Select every line below containing the word "legal".

(Beginning of DATA)

/-- R296: every VOP function, lane by lane at each lane width w, commits its result into vd and changes nothing else.
R296: transfers between a vector and a general register, and the CRC unit, whose check value over the nine bytes 31 to 39 of the
standard is that of CRC-32C. -/
def Obligations.VectorUnit : Prop :=
  (∀ (s : State) (e : EngIx) (vd va vb : VReg) (lw : BitVec 2) (imm : BitVec 6),
      let x := s.dev.eng e
      let d := x.vr vd
      let a := x.vr va
      let b := x.vr vb
      let w := 8 * 2 ^ lw.toNat
      let gives (i : EngInstr) (c : Instr) (q : W128 → Prop) : Prop :=
        Ready s.dev e i → ∃ r, Gives c s (committed s.dev e (x.setV vd r) (x.pc + 4)) ∧ q r
      let op (fn : BitVec 6) (c : Instr) (f : BitVec w → BitVec w → BitVec w → BitVec w) : Prop :=
        gives (.vop fn vd va vb lw 0) c (laneIs w f d a b)
      let mask (p : Prop) [Decidable p] : BitVec w := if p then BitVec.allOnes w else 0
      op 0 (.vand e vd va vb lw) (fun _ a b => a &&& b) ∧ op 1 (.vor e vd va vb lw) (fun _ a b => a ||| b)
        ∧ op 2 (.vxor e vd va vb lw) (fun _ a b => a ^^^ b) ∧ op 3 (.vandn e vd va vb lw) (fun _ a b => a &&& ~~~b)
        ∧ op 4 (.vadd e vd va vb lw) (fun _ a b => a + b) ∧ op 5 (.vsub e vd va vb lw) (fun _ a b => a - b)
        ∧ op 6 (.vmin e vd va vb lw) (fun _ a b => if a.toInt ≤ b.toInt then a else b)
        ∧ op 7 (.vminu e vd va vb lw) (fun _ a b => if a.toNat ≤ b.toNat then a else b)
        ∧ op 8 (.vmax e vd va vb lw) (fun _ a b => if a.toInt ≤ b.toInt then b else a)
        ∧ op 9 (.vmaxu e vd va vb lw) (fun _ a b => if a.toNat ≤ b.toNat then b else a)
        ∧ gives (.vop 10 vd va 0 lw imm) (.vsll e vd va lw imm) (laneIs w (fun _ a _ => a <<< imm.toNat) d a b)
        ∧ gives (.vop 11 vd va 0 lw imm) (.vsrl e vd va lw imm) (laneIs w (fun _ a _ => a >>> imm.toNat) d a b)
        ∧ gives (.vop 12 vd va 0 lw imm) (.vsra e vd va lw imm) (laneIs w (fun _ a _ => a.sshiftRight imm.toNat) d a b)
        ∧ op 13 (.vceq e vd va vb lw) (fun _ a b => mask (a = b)) ∧ op 14 (.vcgt e vd va vb lw) (fun _ a b => mask (b.toInt < a.toInt))
        ∧ op 15 (.vcgtu e vd va vb lw) (fun _ a b => mask (b.toNat < a.toNat))
        ∧ op 16 (.vsel e vd va vb lw) (fun d a b => (a &&& d) ||| (b &&& ~~~d))
        ∧ (lw ≠ 0 → gives (.vop 17 vd va vb lw 0) (.vpack e vd va vb lw) (fun r => ∀ i < 128 / w,
            r.extractLsb' (w / 2 * i) (w / 2) = a.extractLsb' (w * i) (w / 2)
            ∧ r.extractLsb' (w / 2 * (128 / w + i)) (w / 2) = b.extractLsb' (w * i) (w / 2)))
        ∧ (lw ≠ 3 → gives (.vop 18 vd va 0 lw 0) (.vunpkl e vd va lw) (fun r => ∀ i < 128 / w / 2,
            r.extractLsb' (2 * w * i) (2 * w) = (a.extractLsb' (w * i) w).setWidth (2 * w)))
        ∧ (lw ≠ 3 → gives (.vop 19 vd va 0 lw 0) (.vunpkh e vd va lw) (fun r => ∀ i < 128 / w / 2,
            r.extractLsb' (2 * w * i) (2 * w) = (a.extractLsb' (w * (128 / w / 2 + i)) w).setWidth (2 * w))))
  ∧ (∀ (s : State) (e : EngIx) (v : VReg) (g : GReg) (lw : BitVec 2) (ix : BitVec 6),
      let x := s.dev.eng e
      let w := 8 * 2 ^ lw.toNat
      let k := 128 / w
      let b := x.vr v
      let r := x.gr g
      lw ≠ 3 →
      (ix.toNat < k → Ready s.dev e (.vxfer 0 v g lw ix) → ∃ z, Gives (.vins e v g lw ix) s (committed s.dev e (x.setV v z) (x.pc + 4))
        ∧ ∀ i < k, z.extractLsb' (w * i) w = if i = ix.toNat then r.setWidth w else b.extractLsb' (w * i) w)
      ∧ (ix.toNat < k → Ready s.dev e (.vxfer 1 v g lw ix) →
          Gives (.vext e v g lw ix) s (committed s.dev e (x.setG g ((b.extractLsb' (w * ix.toNat) w).setWidth 32)) (x.pc + 4)))
      ∧ (Ready s.dev e (.vxfer 2 v g lw 0) → ∃ z, Gives (.vmsk e v g lw) s (committed s.dev e (x.setG g z) (x.pc + 4))
          ∧ ∀ i < 32, z.getLsbD i = (decide (i < k) && b.getLsbD (w * i + w - 1)))
      ∧ (Ready s.dev e (.vxfer 3 v g lw 0) → ∃ z, Gives (.vsplat e v g lw) s (committed s.dev e (x.setV v z) (x.pc + 4))
          ∧ ∀ i < k, z.extractLsb' (w * i) w = r.setWidth w)
      ∧ (Ready s.dev e (.vcrc 0 0 g) → Gives (.vcrci e g) s (committed s.dev e { x with crc := r } (x.pc + 4)))
      ∧ (Ready s.dev e (.vcrc 1 v 0) → Gives (.vcrcu e v) s (committed s.dev e { x with crc := crc32cUpd x.crc (unitBytes b) } (x.pc + 4)))
      ∧ (Ready s.dev e (.vcrc 2 0 g) → Gives (.vcrcr e g) s (committed s.dev e (x.setG g x.crc) (x.pc + 4)))
      ∧ ~~~crc32cUpd 0xFFFFFFFF [0x31, 0x32, 0x33, 0x34, 0x35, 0x36, 0x37, 0x38, 0x39] = 0xE3069283#32)

/-- R306, R308: VPUT appends one entry to the staging queue of an owned set, or waits while it is full and resumes; in replay it does not wait,
and a full queue takes nothing more; VGET takes the head of an up FIFO with its stroke; VPSTAT reads levels; a set the engine does not own is exception 11. -/
def Obligations.EnginePorts : Prop :=
  ∀ (s : State) (e : Fin 512) (v p n : BitVec 4) (rd : GReg) (set : Bool) (w : W128) (at_ : W64) (rest : List (W128 × W64)),
    let c : EngIx := ⟨e.val, by omega⟩
    let d := s.dev
    let x := d.eng e
    let i := e.val / 2
    let j := if set then 1 else 0
    let q := portsOf d e j
    let put (t : Dev) (f : PortSet → PortSet) : Prop :=
      t.isl i = (if set then { d.isl i with ps1 := f q } else { d.isl i with ps0 := f q }) ∧ (∀ m, m ≠ i → t.isl m = d.isl m)
        ∧ { t with engines := d.engines, islands := d.islands } = d ∧ (∀ m, m ≠ e.val → t.eng m = d.eng m)
    let words := (List.range (n.toNat + 1)).map (fun u => x.vr (v + BitVec.ofNat 4 u))
    let appended (t : Dev) : Prop :=
      put t (fun q => { q with staging := q.staging ++ [(p.toNat, words)] }) ∧ t.eng e = onward x
    (ownsSet d e j = true →
      (Ready d e (.vport 0 v p n 0 set) → q.staging.length < 8 → GivesSome (.vput c v p n set) s appended)
      ∧ (Ready d e (.vport 0 v p n 0 set) → 8 ≤ q.staging.length → (d.isl i).replay ≠ none →
          GivesSome (.vput c v p n set) s (fun t => put t id ∧ t.eng e = onward x))
      ∧ (Ready d e (.vport 0 v p n 0 set) → 8 ≤ q.staging.length → (d.isl i).replay = none →
          Gives (.vput c v p n set) s (d.setEng e (waitsFor x (.vport 0 v p n 0 set))))
      ∧ (x.run = 3 → x.pend = some (.vport 0 v p n 0 set) → x.stepping = false → x.haltReq = false → q.staging.length < 8 →
          GivesSome (.vputResume c) s appended)
      ∧ (Ready d e (.vport 1 v p 0 rd set) → tget q.up [] p.toNat = [] → Gives (.vget c v p rd set) s (committed d e (x.setG rd 0) (x.pc + 4)))
      ∧ (Ready d e (.vport 1 v p 0 rd set) → tget q.up [] p.toNat = (w, at_) :: rest → q.upPend = [] →
          GivesSome (.vget c v p rd set) s (fun t =>
            put t (fun q => { q with up := tput q.up [] p.toNat rest,
                                     pops := if isJoined d i then tput q.pops 0 p.toNat (tget q.pops 0 p.toNat + 1) else q.pops })
            ∧ t.eng e = onward { ((x.setV v w).setG rd 1) with upStroke := at_ }))
      ∧ (Ready d e (.vport 2 0 p 0 rd set) → q.staging.length ≤ 8 → (tget q.up [] p.toNat).length ≤ 8 →
          Gives (.vpstat c p rd set) s
            (committed d e (x.setG rd (BitVec.ofNat 32 ((tget q.up [] p.toNat).length + 16 * (8 - q.staging.length) + 256))) (x.pc + 4))))
    ∧ (ownsSet d e j = false →
      (Ready d e (.vport 0 v p n 0 set) → Gives (.vput c v p n set) s (engExc d e 11 x.pc 0))
      ∧ (Ready d e (.vport 1 v p 0 rd set) → Gives (.vget c v p rd set) s (engExc d e 11 x.pc 0))
      ∧ (Ready d e (.vport 2 0 p 0 rd set) → (tget q.up [] p.toNat).length ≤ 8 →
          Gives (.vpstat c p rd set) s (committed d e (x.setG rd (BitVec.ofNat 32 (tget q.up [] p.toNat).length)) (x.pc + 4))))

/-- R287, R288, R291, R294 to R296, R306: every instruction the spec lists is read back from its own word, with every field at every
value, and a word that spells nothing listed spells nothing. -/
def Obligations.EngineWordsRoundTrip : Prop :=
  (∀ i : EngInstr, i.legal = true → EngInstr.decode i.encode = some i)
    ∧ (∀ (w : Word) (i : EngInstr), EngInstr.decode w = some i → i.legal = true ∧ i.encode = w)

(End of DATA)

* ANSWER TO THE EXERCISE *
  (∀ i : EngInstr, i.legal = true → EngInstr.decode i.encode = some i)
    ∧ (∀ (w : Word) (i : EngInstr), EngInstr.decode w = some i → i.legal = true ∧ i.encode = w)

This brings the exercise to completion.